Ian Whitten
- Born: 5 June 1987 (age 39) Lisburn, Northern Ireland
- Height: 6 ft 2 in (1.88 m)
- Weight: 16 st (224 lb; 102 kg)
- School: Wallace High School
- University: Queen's University Belfast

Rugby union career
- Position: Centre
- Current team: Instonians Belfast

Amateur team(s)
- Years: Team / Apps / (Points)
- 2005–2006: Queen's University Instonains RFC

Senior career
- Years: Team / Apps / (Points)
- 2012–2023: Exeter Chiefs / 271 / (155)
- Correct as of 20 December 2020

Provincial / State sides
- Years: Team / Apps / (Points)
- 2008–2012: Ulster / 63 / (25)
- Correct as of 28 January 2014

International career
- Years: Team / Apps / (Points)
- 2011: Wolfhounds / 1 / (0)
- 2009: Ireland / 2 / (10)
- Correct as of 9 Feb 2015

= Ian Whitten =

Irish rugby union player

Ian Whitten (born 5 June 1987) is a former Irish rugby union player for Exeter in Premiership Rugby. He was capped by Ireland on their 2009 tour to North America when he lined out against Canada on 23 May 2009. He plays as a centre. He retired in 2023.

==Ulster==

A former pupil of Wallace High School, Whitten was recruited to the Phoenix Ulster Rugby Academy in 2007, having already represented Ireland at U18 and U19 levels.

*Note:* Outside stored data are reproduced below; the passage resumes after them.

-- ==== Sys2Proof/Machine/Operands.lean ====
section
/-! DEFINITION. The operand forms: the bus response word (30_encoding.md R83), the kind's command byte (R75), the raw
value's composition (43_measurement.md R181), the host register map (10_state.md R22). -/

namespace Sys2Proof.Machine

open Sys2Proof

/-- A WAIT never fails (R111, R83). -/
def mayFail : Request → Bool
  | .clkLow => true
  | .clkHigh => true
  | .datLow => true
  | .datHigh => true
  | .datRelease => true
  | .sample => true
  | .wait _ => false

/-- Only a SAMPLE's response carries a level (R83). -/
def carriesLevel : Request → Bool
  | .clkLow => false
  | .clkHigh => false
  | .datLow => false
  | .datHigh => false
  | .datRelease => false
  | .sample => true
  | .wait _ => false

/-- A bus response word (R83): `{DETAIL[15:8], 0b000000, FAIL[1], LEVEL[0]}`. -/
def responseWord (detail : Byte) (fail level : Bool) : Word :=
  detail ++ (0 : BitVec 6) ++ BitVec.ofBool fail ++ BitVec.ofBool level

/-- The response word (R83) the environment's draw gives a request. FAIL is 0 for a WAIT, LEVEL is 0 for every kind but
SAMPLE, DETAIL is 0 unless FAIL is 1 (DEDUCED, log entry 3). -/
def respond (r : Request) (d : Draw) : Word :=
  responseWord (if d.fail && mayFail r then d.detail else 0) (d.fail && mayFail r) (d.level && carriesLevel r)

/-- `p[0]`, the sampled level, HIGH = true (R83, R14). -/
def responseLevel (p : Word) : Bool := p.getLsbD 0

/-- `p[1]`, whether the pin operation failed (R83). -/
def responseFail (p : Word) : Bool := p.getLsbD 1

/-- `p[15:8]`, the driver's failure detail (R83). -/
def responseDetail (p : Word) : Byte := p.extractLsb' 8 8

/-- `commandByteFor(kind)` (R75, R171). -/
def commandByteFor (p : Params) : Kind → Byte
  | .temperature => p.cmdTemp
  | .humidity => p.cmdHum

/-- `zext_16(b)`. -/
def zext16 (b : Byte) : Word := b.zeroExtend 16

/-- The composed raw value `(zext_16(hi) << 8) + zext_16(lo)` (R174, R181). -/
def composeRaw (hi lo : Byte) : Raw := (zext16 hi <<< 8) + zext16 lo

/-- The bit indices of a byte, most significant first (R53): `for i in 7 downto 0`. -/
def bitsDown : List Nat := [7, 6, 5, 4, 3, 2, 1, 0]

/-- The eight host registers (R22). -/
inductive HostReg where
  | cmd
  | status
  | value
  | tempRaw
  | humRaw
  | crc
  | pollcnt
  | faultInfo
deriving DecidableEq, Repr

/-- The register an index names (R22); the 3-bit index has no reserved values (R40). -/
def hostReg (idx : RegIndex) : HostReg :=
  if idx = 0 then .cmd
  else if idx = 1 then .status
  else if idx = 2 then .value
  else if idx = 3 then .tempRaw
  else if idx = 4 then .humRaw
  else if idx = 5 then .crc
  else if idx = 6 then .pollcnt
  else .faultInfo

/-- The index of a register (R22). -/
def HostReg.index : HostReg → RegIndex
  | .cmd => 0
  | .status => 1
  | .value => 2
  | .tempRaw => 3
  | .humRaw => 4
  | .crc => 5
  | .pollcnt => 6
  | .faultInfo => 7

end Sys2Proof.Machine
end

The 2008–9 season was the real breakthrough season for Whitten with his first senior Ulster cap coming against Stade Francais in the Heineken Cup and he went on to establish himself in the side for the rest of the season. This culminated in a call-up to the Ireland squad for the summer tour of USA and Canada, where he won two senior caps.

==Exeter Chiefs==

It was announced on 8 March 2012 that Whitten would be joining English Premiership Rugby side Exeter Chiefs for the 2012–2013 season. Whitten was involved in 16 games in his debut season with the Chiefs and was also involved in the Chiefs maiden Heineken Cup campaign. Whitten established himself as a strong contender in the centers for the Chiefs with his good lines of running and strong defensive play. He started the final as Exeter Chiefs defeated Wasps to be crowned champions of the 2016–17 English Premiership.
Whitten won a second Premiership and a European Cup with Chiefs in 2018–19.